Elles s’endorment sur une plage en Californie : la marée les emporte sans qu’elles se réveillent

Deux amies de 20 et 21 ans s’allongent sur le sable californien pour une sieste. Quelques heures plus tard, la marée les arrache au rivage sans qu’elles aient le temps d’ouvrir les yeux. Ce qui s’est passé sur Bonny Doon Beach le 10 juin glace le sang — et révèle un piège que les locaux connaissent depuis longtemps.
Bonny Doon Beach : cette crique californienne où la mer piège les visiteurs
Harshita Nair, 21 ans, étudiante en droit à UC Berkeley, et Mahial Sran, 20 ans, en santé publique à l’université d’État de San José, avaient grandi ensemble à Fremont. Ce jour-là, elles choisissent un coin de sable près d’un passage naturel appelé « keyhole » — une ouverture rocheuse en bord de falaise.
Le problème, c’est que ce keyhole est un point connu des sauveteurs locaux pour être un piège à courants. En un mois seulement, plusieurs opérations de secours ont eu lieu sur ce tronçon côtier entre Bonny Doon et Yellow Bank Beach. Une victime n’avait que cinq ans.
Le littoral de Santa Cruz County attire les visiteurs avec ses criques sauvages et ses falaises spectaculaires. Mais les marées y sont traîtresses : l’eau monte vite, encercle les rochers et coupe toute retraite vers la terre. Les habitués le savent. Les touristes, rarement.
Kyle Breton, capitaine des pompiers volontaires du comté, l’a résumé après le drame : les gens traversent le keyhole pour accéder à Yellow Bank Beach, puis se retrouvent piégés par la marée montante sans même s’en rendre compte.
Un témoin voit les deux corps emportés par les vagues
C’est après 17 heures qu’une passante aperçoit la scène. Les deux jeunes femmes, endormies quelques instants plus tôt, sont en train d’être aspirées par l’océan. Elle appelle immédiatement les secours.
Huit sauveteurs se mobilisent. L’une des victimes est héliportée vers Yellow Bank Beach avant d’être transférée à l’hôpital. L’autre est extraite des flots à l’aide d’un brancard rigide et acheminée vers Panther Beach. Les deux amies respirent encore à ce moment-là.
Mais Harshita Nair décède peu après son sauvetage. Mahial Sran lutte trois jours de plus avant de s’éteindre le samedi 13 juin. Les causes exactes de leur mort font encore l’objet d’une enquête du bureau du shérif-coroner de Santa Cruz County.
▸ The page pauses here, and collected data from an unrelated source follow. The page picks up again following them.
/-! ## withLoadedCode (R89) -/

@[simp] theorem withLoadedCode_arg (sym : Byte) (q : List Bool) (n : NodeMem) (cnt : Nat) (s : State) :
    (withLoadedCode sym q n cnt s).arg = s.arg := rfl
@[simp] theorem withLoadedCode_res (sym : Byte) (q : List Bool) (n : NodeMem) (cnt : Nat) (s : State) :
    (withLoadedCode sym q n cnt s).res = s.res := rfl
@[simp] theorem withLoadedCode_flags (sym : Byte) (q : List Bool) (n : NodeMem) (cnt : Nat) (s : State) :
    (withLoadedCode sym q n cnt s).flags = s.flags := rfl
@[simp] theorem withLoadedCode_ie (sym : Byte) (q : List Bool) (n : NodeMem) (cnt : Nat) (s : State) :
    (withLoadedCode sym q n cnt s).ie = s.ie := rfl
@[simp] theorem withLoadedCode_busy (sym : Byte) (q : List Bool) (n : NodeMem) (cnt : Nat) (s : State) :
    (withLoadedCode sym q n cnt s).busy = s.busy := rfl
@[simp] theorem withLoadedCode_lCmd (sym : Byte) (q : List Bool) (n : NodeMem) (cnt : Nat) (s : State) :
    (withLoadedCode sym q n cnt s).lCmd = s.lCmd := rfl
@[simp] theorem withLoadedCode_lArg (sym : Byte) (q : List Bool) (n : NodeMem) (cnt : Nat) (s : State) :
    (withLoadedCode sym q n cnt s).lArg = s.lArg := rfl
@[simp] theorem withLoadedCode_outq (sym : Byte) (q : List Bool) (n : NodeMem) (cnt : Nat) (s : State) :
    (withLoadedCode sym q n cnt s).outq = s.outq := rfl
@[simp] theorem withLoadedCode_fault (sym : Byte) (q : List Bool) (n : NodeMem) (cnt : Nat) (s : State) :
    (withLoadedCode sym q n cnt s).fault = s.fault := rfl
@[simp] theorem withLoadedCode_errCode (sym : Byte) (q : List Bool) (n : NodeMem) (cnt : Nat) (s : State) :
    (withLoadedCode sym q n cnt s).errCode = s.errCode := rfl
@[simp] theorem withLoadedCode_errOp (sym : Byte) (q : List Bool) (n : NodeMem) (cnt : Nat) (s : State) :
    (withLoadedCode sym q n cnt s).errOp = s.errOp := rfl
@[simp] theorem withLoadedCode_freq (sym : Byte) (q : List Bool) (n : NodeMem) (cnt : Nat) (s : State) :
    (withLoadedCode sym q n cnt s).freq = s.freq := rfl
@[simp] theorem withLoadedCode_histTotal (sym : Byte) (q : List Bool) (n : NodeMem) (cnt : Nat) (s : State) :
    (withLoadedCode sym q n cnt s).histTotal = s.histTotal := rfl
@[simp] theorem withLoadedCode_node (sym : Byte) (q : List Bool) (n : NodeMem) (cnt : Nat) (s : State) :
    (withLoadedCode sym q n cnt s).node = n := rfl
@[simp] theorem withLoadedCode_nodeCount (sym : Byte) (q : List Bool) (n : NodeMem) (cnt : Nat) (s : State) :
    (withLoadedCode sym q n cnt s).nodeCount = BitVec.ofNat 9 cnt := rfl
@[simp] theorem withLoadedCode_leafCount (sym : Byte) (q : List Bool) (n : NodeMem) (cnt : Nat) (s : State) :
    (withLoadedCode sym q n cnt s).leafCount = s.leafCount + 1 := rfl
@[simp] theorem withLoadedCode_root (sym : Byte) (q : List Bool) (n : NodeMem) (cnt : Nat) (s : State) :
    (withLoadedCode sym q n cnt s).root = 0 := rfl
@[simp] theorem withLoadedCode_treeSrc (sym : Byte) (q : List Bool) (n : NodeMem) (cnt : Nat) (s : State) :
    (withLoadedCode sym q n cnt s).treeSrc = .loaded := rfl
@[simp] theorem withLoadedCode_code (sym : Byte) (q : List Bool) (n : NodeMem) (cnt : Nat) (s : State) :
    (withLoadedCode sym q n cnt s).code = s.code.set sym.toNat ⟨true, q⟩ := rfl
@[simp] theorem withLoadedCode_codeMaxLen (sym : Byte) (q : List Bool) (n : NodeMem) (cnt : Nat) (s : State) :
    (withLoadedCode sym q n cnt s).codeMaxLen = BitVec.ofNat 8 (max s.codeMaxLen.toNat q.length) := rfl
@[simp] theorem withLoadedCode_cost (sym : Byte) (q : List Bool) (n : NodeMem) (cnt : Nat) (s : State) :
    (withLoadedCode sym q n cnt s).cost = 0 := rfl
@[simp] theorem withLoadedCode_encAcc (sym : Byte) (q : List Bool) (n : NodeMem) (cnt : Nat) (s : State) :
    (withLoadedCode sym q n cnt s).encAcc = s.encAcc := rfl
@[simp] theorem withLoadedCode_encNpend (sym : Byte) (q : List Bool) (n : NodeMem) (cnt : Nat) (s : State) :
    (withLoadedCode sym q n cnt s).encNpend = s.encNpend := rfl
@[simp] theorem withLoadedCode_encBitcnt (sym : Byte) (q : List Bool) (n : NodeMem) (cnt : Nat) (s : State) :
    (withLoadedCode sym q n cnt s).encBitcnt = s.encBitcnt := rfl
@[simp] theorem withLoadedCode_decRemain (sym : Byte) (q : List Bool) (n : NodeMem) (cnt : Nat) (s : State) :
    (withLoadedCode sym q n cnt s).decRemain = 0 := rfl
@[simp] theorem withLoadedCode_decNode (sym : Byte) (q : List Bool) (n : NodeMem) (cnt : Nat) (s : State) :
    (withLoadedCode sym q n cnt s).decNode = 0 := rfl
@[simp] theorem withLoadedCode_decActive (sym : Byte) (q : List Bool) (n : NodeMem) (cnt : Nat) (s : State) :
    (withLoadedCode sym q n cnt s).decActive = false := rfl
@[simp] theorem withLoadedCode_decDone (sym : Byte) (q : List Bool) (n : NodeMem) (cnt : Nat) (s : State) :
    (withLoadedCode sym q n cnt s).decDone = false := rfl
@[simp] theorem withLoadedCode_decSymcnt (sym : Byte) (q : List Bool) (n : NodeMem) (cnt : Nat) (s : State) :
    (withLoadedCode sym q n cnt s).decSymcnt = 0 := rfl
@[simp] theorem withLoadedCode_rstAsserted (sym : Byte) (q : List Bool) (n : NodeMem) (cnt : Nat) (s : State) :
    (withLoadedCode sym q n cnt s).rstAsserted = s.rstAsserted := rfl
@[simp] theorem withLoadedCode_resp (sym : Byte) (q : List Bool) (n : NodeMem) (cnt : Nat) (s : State) :
    (withLoadedCode sym q n cnt s).resp = s.resp := rfl
@[simp] theorem withLoadedCode_events (sym : Byte) (q : List Bool) (n : NodeMem) (cnt : Nat) (s : State) :
    (withLoadedCode sym q n cnt s).events = s.events := rfl
@[simp] theorem withLoadedCode_draws (sym : Byte) (q : List Bool) (n : NodeMem) (cnt : Nat) (s : State) :
    (withLoadedCode sym q n cnt s).draws = s.draws := rfl

/-! ## latchCommand (R69) -/

@[simp] theorem latchCommand_arg (v : Word) (s : State) : (latchCommand v s).arg = s.arg := rfl
@[simp] theorem latchCommand_res (v : Word) (s : State) : (latchCommand v s).res = s.res := rfl
@[simp] theorem latchCommand_flags (v : Word) (s : State) : (latchCommand v s).flags = s.flags := rfl
@[simp] theorem latchCommand_ie (v : Word) (s : State) : (latchCommand v s).ie = s.ie := rfl
@[simp] theorem latchCommand_busy (v : Word) (s : State) : (latchCommand v s).busy = true := rfl
@[simp] theorem latchCommand_lCmd (v : Word) (s : State) : (latchCommand v s).lCmd = v := rfl
@[simp] theorem latchCommand_lArg (v : Word) (s : State) : (latchCommand v s).lArg = s.arg := rfl
@[simp] theorem latchCommand_outq (v : Word) (s : State) : (latchCommand v s).outq = s.outq := rfl
@[simp] theorem latchCommand_fault (v : Word) (s : State) : (latchCommand v s).fault = s.fault := rfl
@[simp] theorem latchCommand_errCode (v : Word) (s : State) : (latchCommand v s).errCode = s.errCode := rfl
@[simp] theorem latchCommand_errOp (v : Word) (s : State) : (latchCommand v s).errOp = s.errOp := rfl
@[simp] theorem latchCommand_freq (v : Word) (s : State) : (latchCommand v s).freq = s.freq := rfl
@[simp] theorem latchCommand_histTotal (v : Word) (s : State) :
    (latchCommand v s).histTotal = s.histTotal := rfl
@[simp] theorem latchCommand_node (v : Word) (s : State) : (latchCommand v s).node = s.node := rfl
@[simp] theorem latchCommand_nodeCount (v : Word) (s : State) :
    (latchCommand v s).nodeCount = s.nodeCount := rfl
@[simp] theorem latchCommand_leafCount (v : Word) (s : State) :
    (latchCommand v s).leafCount = s.leafCount := rfl
@[simp] theorem latchCommand_root (v : Word) (s : State) : (latchCommand v s).root = s.root := rfl
@[simp] theorem latchCommand_treeSrc (v : Word) (s : State) : (latchCommand v s).treeSrc = s.treeSrc := rfl
@[simp] theorem latchCommand_code (v : Word) (s : State) : (latchCommand v s).code = s.code := rfl
@[simp] theorem latchCommand_codeMaxLen (v : Word) (s : State) :
    (latchCommand v s).codeMaxLen = s.codeMaxLen := rfl
@[simp] theorem latchCommand_cost (v : Word) (s : State) : (latchCommand v s).cost = s.cost := rfl
@[simp] theorem latchCommand_encAcc (v : Word) (s : State) : (latchCommand v s).encAcc = s.encAcc := rfl
@[simp] theorem latchCommand_encNpend (v : Word) (s : State) : (latchCommand v s).encNpend = s.encNpend := rfl
@[simp] theorem latchCommand_encBitcnt (v : Word) (s : State) :
    (latchCommand v s).encBitcnt = s.encBitcnt := rfl
@[simp] theorem latchCommand_decRemain (v : Word) (s : State) :
    (latchCommand v s).decRemain = s.decRemain := rfl
@[simp] theorem latchCommand_decNode (v : Word) (s : State) : (latchCommand v s).decNode = s.decNode := rfl
@[simp] theorem latchCommand_decActive (v : Word) (s : State) :
    (latchCommand v s).decActive = s.decActive := rfl
@[simp] theorem latchCommand_decDone (v : Word) (s : State) : (latchCommand v s).decDone = s.decDone := rfl
@[simp] theorem latchCommand_decSymcnt (v : Word) (s : State) :
    (latchCommand v s).decSymcnt = s.decSymcnt := rfl
@[simp] theorem latchCommand_rstAsserted (v : Word) (s : State) :
    (latchCommand v s).rstAsserted = s.rstAsserted := rfl
@[simp] theorem latchCommand_resp (v : Word) (s : State) : (latchCommand v s).resp = s.resp := rfl
@[simp] theorem latchCommand_events (v : Word) (s : State) : (latchCommand v s).events = s.events := rfl
@[simp] theorem latchCommand_draws (v : Word) (s : State) : (latchCommand v s).draws = s.draws := rfl

/-! ## resetWith (R17, R120) -/

@[simp] theorem resetWith_arg (k : Nat) : (State.resetWith k).arg = Vector.replicate 8 0 := rfl
@[simp] theorem resetWith_res (k : Nat) : (State.resetWith k).res = Vector.replicate 9 0 := rfl
@[simp] theorem resetWith_flags (k : Nat) : (State.resetWith k).flags = 0 := rfl
@[simp] theorem resetWith_ie (k : Nat) : (State.resetWith k).ie = 0 := rfl
@[simp] theorem resetWith_busy (k : Nat) : (State.resetWith k).busy = false := rfl
@[simp] theorem resetWith_lCmd (k : Nat) : (State.resetWith k).lCmd = 0 := rfl
@[simp] theorem resetWith_lArg (k : Nat) : (State.resetWith k).lArg = Vector.replicate 8 0 := rfl
@[simp] theorem resetWith_outq (k : Nat) : (State.resetWith k).outq = [] := rfl
@[simp] theorem resetWith_fault (k : Nat) : (State.resetWith k).fault = false := rfl
@[simp] theorem resetWith_errCode (k : Nat) : (State.resetWith k).errCode = 0 := rfl
@[simp] theorem resetWith_errOp (k : Nat) : (State.resetWith k).errOp = 0 := rfl
@[simp] theorem resetWith_freq (k : Nat) : (State.resetWith k).freq = Vector.replicate 256 0 := rfl
@[simp] theorem resetWith_histTotal (k : Nat) : (State.resetWith k).histTotal = 0 := rfl
@[simp] theorem resetWith_node (k : Nat) : (State.resetWith k).node = drawnNodes k := rfl
@[simp] theorem resetWith_nodeCount (k : Nat) : (State.resetWith k).nodeCount = 0 := rfl
@[simp] theorem resetWith_leafCount (k : Nat) : (State.resetWith k).leafCount = 0 := rfl
@[simp] theorem resetWith_root (k : Nat) : (State.resetWith k).root = Config.nil := rfl
@[simp] theorem resetWith_treeSrc (k : Nat) : (State.resetWith k).treeSrc = .built := rfl
@[simp] theorem resetWith_code (k : Nat) :
    (State.resetWith k).code = Vector.replicate 256 CodeEntry.invalid := rfl
@[simp] theorem resetWith_codeMaxLen (k : Nat) : (State.resetWith k).codeMaxLen = 0 := rfl
@[simp] theorem resetWith_cost (k : Nat) : (State.resetWith k).cost = 0 := rfl
@[simp] theorem resetWith_encAcc (k : Nat) : (State.resetWith k).encAcc = 0 := rfl
@[simp] theorem resetWith_encNpend (k : Nat) : (State.resetWith k).encNpend = 0 := rfl
@[simp] theorem resetWith_encBitcnt (k : Nat) : (State.resetWith k).encBitcnt = 0 := rfl
@[simp] theorem resetWith_decRemain (k : Nat) : (State.resetWith k).decRemain = 0 := rfl
@[simp] theorem resetWith_decNode (k : Nat) : (State.resetWith k).decNode = Config.nil := rfl
@[simp] theorem resetWith_decActive (k : Nat) : (State.resetWith k).decActive = false := rfl
@[simp] theorem resetWith_decDone (k : Nat) : (State.resetWith k).decDone = false := rfl
@[simp] theorem resetWith_decSymcnt (k : Nat) : (State.resetWith k).decSymcnt = 0 := rfl
@[simp] theorem resetWith_rstAsserted (k : Nat) : (State.resetWith k).rstAsserted = false := rfl
@[simp] theorem resetWith_resp (k : Nat) : (State.resetWith k).resp = none := rfl
@[simp] theorem resetWith_events (k : Nat) : (State.resetWith k).events = [] := rfl
@[simp] theorem resetWith_draws (k : Nat) : (State.resetWith k).draws = k + 1 := rfl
« Nous pensons que ces deux victimes dormaient juste à côté du keyhole, une zone qui surprend les gens », a déclaré le capitaine Breton. Le mot « surprend » est presque un euphémisme. En quelques minutes, l’eau peut transformer un banc de sable paisible en couloir mortel.

5 sauvetages en un mois : le cri d’alarme des pompiers de Santa Cruz
Le bilan de ce tronçon côtier donne le vertige. Dans un post publié sur Facebook après l’opération de secours, l’unité CAL FIRE CZU San Mateo-Santa Cruz a rappelé que cinq interventions d’urgence avaient déjà eu lieu sur ce même kilomètre de littoral en quelques semaines.
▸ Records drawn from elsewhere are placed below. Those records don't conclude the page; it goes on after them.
-- ==== Sys2Proof/Laws/Completion.lean ====
section
/-! SUPPORT. What a completion changes and keeps, in the terms of Safety: a commit (R71) is `Completed`, a fault
(R72) is `Faulted`. -/

namespace Sys2Proof.Laws

open Sys2Proof.Machine

/-! ## FLAGS -/

@[simp] theorem withCmdDone_zero (f : BitVec 3) : (withCmdDone f)[0] = true := by
  simp [withCmdDone]
@[simp] theorem withCmdDone_one (f : BitVec 3) : (withCmdDone f)[1] = f[1] := by
  simp [withCmdDone]
@[simp] theorem withCmdDone_two (f : BitVec 3) : (withCmdDone f)[2] = f[2] := by
  simp [withCmdDone]

/-! ## The two commits -/

/-- R71. -/
theorem completed_commitOk {s s' : State} (out : List Byte) (h : SameHostSide s s') :
    Completed s (commitOk s' out) := by
  obtain ⟨h1, h2, h3, h4, h5, h6, h7, h8, h9, h10⟩ := h
  constructor <;> simp [commitOk, *]

/-- R72. -/
theorem faulted_takeFault (c : FaultCode) (s : State) : Faulted c s (takeFault c s) := by
  refine ⟨rfl, rfl, rfl, ?_, ?_⟩
  · constructor <;> simp [takeFault]
  · exact ⟨⟨rfl, rfl⟩, ⟨rfl, rfl, rfl, rfl, rfl⟩, ⟨rfl, rfl, rfl⟩, ⟨rfl, rfl, rfl⟩,
      ⟨rfl, rfl, rfl, rfl, rfl⟩, rfl, rfl⟩

/-- A command whose outcome is accepted and has room commits it. -/
theorem exec_ok {i : Instr} {s s' : State} {out : List Byte} (e : outcomeOf i s = .ok s' out)
    (h : out.length ≤ outqRoom s) :
    exec i s = .next (commitOk s' out) ∧ Completed s (commitOk s' out) :=
  ⟨by rw [exec_eq, e, complete_ok h], completed_commitOk out (outcome_keeps e).1⟩

/-- A command whose outcome is accepted without output always commits it. -/
theorem exec_ok_nil {i : Instr} {s s' : State} (e : outcomeOf i s = .ok s' []) :
    exec i s = .next (commitOk s' []) ∧ Completed s (commitOk s' []) :=
  exec_ok e (by simp)

/-- A command whose outcome is a fault takes it. -/
theorem exec_fault {i : Instr} {s : State} {c : FaultCode} (e : outcomeOf i s = .fault c) :
    exec i s = .next (takeFault c s) ∧ Faulted c s (takeFault c s) :=
  ⟨by rw [exec_eq, e, complete_fault], faulted_takeFault c s⟩

/-- A command whose accepted outcome finds no room holds. -/
theorem exec_hold {i : Instr} {s s' : State} {out : List Byte} (e : outcomeOf i s = .ok s' out)
    (h : ¬ out.length ≤ outqRoom s) : exec i s = .next s := by
  rw [exec_eq, e, complete_hold h]

/-- One command of a host that drains between commands. -/
theorem runDrained_cons {i : Instr} {is : List Instr} {s t : State}
    (h : exec i { s with outq := [] } = .next t) :
    runDrained (i :: is) s = (runDrained is t).map (fun r => (r.1, t.outq ++ r.2)) := by
  simp only [runDrained, h]

/-- R104: the faults a command's outcome can be. -/
theorem outcome_fault {i : Instr} {s : State} {c : FaultCode} (e : outcomeOf i s = .fault c) :
    c ∈ faultsOf i := by
  cases i with
  | insertCode sym len =>
    simp only [outcomeOf, insertCode] at e
    repeat' split at e
    all_goals first | (cases e; done) | (cases e; simp [faultsOf])
  | _ =>
    simp only [outcomeOf, addCount, buildTree, readNode, genCodes, encodeByte, flushEncoder, startDecoder,
      decodeByte, endDecoder] at e
    repeat' split at e
    all_goals first | (cases e; done) | (cases e; simp [faultsOf])

end Sys2Proof.Laws
end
Pire encore : pendant le débriefing qui a suivi le sauvetage des deux étudiantes, un nouvel appel d’urgence est tombé. Une autre personne en difficulté dans l’eau, cette fois dans les limites de la ville de Santa Cruz. Les équipes ont dû repartir immédiatement.
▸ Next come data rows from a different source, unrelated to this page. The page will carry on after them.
-- ==== Sys2Proof/Tests/Slice0.lean ====
section
/-! SUPPORT. The model's own tests. Every expected value is taken from the spec: the encodings from R61 and R63,
the results from spec/95_test_vectors.md, whose vector each docstring names. Then a witness for the hypotheses of
each obligation that has some. -/

set_option Elab.async false

namespace Sys2Proof.Tests

open Sys2Proof.Machine Sys2Proof.Laws

/-! ## WellFormed (R66): one refused line for each check -/

theorem test_wf_byte_too_large : (⟨.histByte, [256]⟩ : Source).wellFormed = false := by decide
theorem test_wf_symbol_too_large : (⟨.insertCode, [256, 1]⟩ : Source).wellFormed = false := by decide
theorem test_wf_length_too_large : (⟨.insertCode, [0x61, 256]⟩ : Source).wellFormed = false := by decide
theorem test_wf_index_too_large : (⟨.rdNode, [512]⟩ : Source).wellFormed = false := by decide
theorem test_wf_operand_too_many : (⟨.nop, [0]⟩ : Source).wellFormed = false := by decide
theorem test_wf_byte_missing : (⟨.encByte, []⟩ : Source).wellFormed = false := by decide
theorem test_wf_length_missing : (⟨.insertCode, [0x61]⟩ : Source).wellFormed = false := by decide
theorem test_wf_index_twice : (⟨.rdNode, [0, 0]⟩ : Source).wellFormed = false := by decide
theorem test_wf_refused_lines_do_not_assemble : (⟨.rdNode, [512]⟩ : Source).assemble = none := by decide
theorem test_wf_largest_operands : (⟨.insertCode, [0xFF, 255]⟩ : Source).assemble = some (.insertCode 0xFF 255) ∧
    (⟨.rdNode, [511]⟩ : Source).assemble = some (.rdNode 511) := by decide

/-! ## Decoding: words written out from the pattern strings of R61 and the OP column of R63 -/

theorem test_decode_control :
    decode 0b00000000_00000000_00000000_00000000 = .instr .nop ∧
    decode 0b00000001_00000000_00000000_00000000 = .instr .clear := by decide
theorem test_decode_histogram :
    decode 0b00000010_00000000_00000000_00000000 = .instr .histClear ∧
    decode 0b00000011_00000000_00000000_01100001 = .instr (.histByte 0x61) ∧
    decode 0b00000100_00000000_00000000_01000001 = .instr (.histAcc 0x41) ∧
    decode 0b00000101_00000000_00000000_01110010 = .instr (.rdFreq 0x72) := by decide
theorem test_decode_tree :
    decode 0b00010000_00000000_00000000_00000000 = .instr .buildTree ∧
    decode 0b00010001_00000000_00000000_00000000 = .instr .treeClear ∧
    decode 0b00010010_00000000_00001100_00010000 = .instr (.insertCode 0x10 12) ∧
    decode 0b00010011_00000000_00000001_11111111 = .instr (.rdNode 511) := by decide
theorem test_decode_codegen :
    decode 0b00100000_00000000_00000000_00000000 = .instr .genCodes ∧
    decode 0b00100001_00000000_00000000_01100010 = .instr (.rdCode 0x62) := by decide
theorem test_decode_encoder :
    decode 0b00110000_00000000_00000000_00000000 = .instr .encStart ∧
    decode 0b00110001_00000000_00000000_01100001 = .instr (.encByte 0x61) ∧
    decode 0b00110010_00000000_00000000_00000000 = .instr .encFlush := by decide
theorem test_decode_decoder :
    decode 0b01000000_00000000_00000000_00000000 = .instr .decStart ∧
    decode 0b01000001_00000000_00000000_11011100 = .instr (.decByte 0xDC) ∧
    decode 0b01000010_00000000_00000000_00000000 = .instr .decEnd := by decide
/-- R65's own examples, and the ends of its opcode ranges. -/
theorem test_decode_illegal :
    decode 0x00000001 = .illegal .reservedBits ∧ decode 0x03000161 = .illegal .reservedBits ∧
    decode 0x13000200 = .illegal .reservedBits ∧ decode 0x12010C10 = .illegal .reservedBits ∧
    decode 0x06000000 = .illegal .unassignedOpcode ∧ decode 0x0F000000 = .illegal .unassignedOpcode ∧
    decode 0x43000000 = .illegal .unassignedOpcode ∧ decode 0xFF000000 = .illegal .unassignedOpcode := by decide
theorem test_opcode_rows_disjoint :
    opcodeMap.Pairwise (fun a b => (a.pattern ^^^ b.pattern) &&& a.mask &&& b.mask ≠ 0) := by decide

/-! ## States for the tests -/

/-- The state an execution leaves. -/
def ran (i : Instr) (s : State) : State :=
  match exec i s with
  | .next t => t
  | _ => s

/-- The state after an accepted command with room. -/
def ok (i : Instr) (s : State) : State :=
  match outcomeOf i s with
  | .ok s' out => commitOk s' out
  | _ => s

/-- The latched arguments are the words of a code (R53). -/
def withCode (q : List Bool) (s : State) : State :=
  { s with lArg := Vector.ofFn (fun k => codeWord q k.val) }

/-- `LOAD_CODE` (R68), completed. -/
def loaded (sym : Byte) (q : List Bool) (s : State) : State :=
  ok (.insertCode sym (BitVec.ofNat 8 q.length)) (withCode q s)

/-- Reset but for a histogram. -/
def counted (l : List (Byte × Word)) : State :=
  { State.reset with
    freq := l.foldl (fun f x => f.set x.1.toNat x.2) (Vector.replicate 256 0)
    histTotal := l.foldl (fun n x => n + x.2) 0 }

/-- The histogram of "abracadabra" (S1). -/
def abraHist : State := counted [(0x61, 5), (0x62, 2), (0x63, 1), (0x64, 1), (0x72, 2)]
/-- Its tree (T1). -/
def abraTree : State := ok .buildTree abraHist
/-- Its codes (G1). -/
def abraCodes : State := ok .genCodes abraTree
/-- One symbol (T6). -/
def oneTree : State := ok .buildTree (counted [(0x61, 4)])
/-- Two loaded codes, `00` and `10` (5 nodes). -/
@[irreducible] def twoLoaded : State := loaded 0x63 [true, false] (loaded 0x62 [false, false] State.reset)
/-- A decode of 23 bits on the tree of T1 (D1, step 0). -/
def decoding : State :=
  { abraTree with decRemain := 23, decNode := 8, decActive := true }
/-- Seven pending bits, 0x6E (E1, row 11). -/
def pending : State := { State.reset with encAcc := 0x6E, encNpend := 7, encBitcnt := 23 }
Le père d’Harshita, Ahock Nair, a confié au New York Post qu’il ignorait totalement ce que faisaient les deux amies au moment du drame. « Je n’ai aucune idée de ce qui s’est passé. Je suis encore sous le choc. » Deux familles de Fremont pleurent aujourd’hui des filles parties un matin d’été pour une simple journée à la plage.
Le keyhole de Bonny Doon n’a aucun panneau d’avertissement officiel. Aucune barrière. Rien qui signale au visiteur que s’allonger ici, c’est jouer avec la marée. Et c’est peut-être ça, le détail le plus glaçant de toute cette histoire.
Deux étudiantes brillantes, une sieste sur le sable, et une mer qui n’a prévenu personne. La prochaine fois que vous vous installez sur une crique isolée, regardez d’où vient l’eau — et surtout, jusqu’où elle peut monter.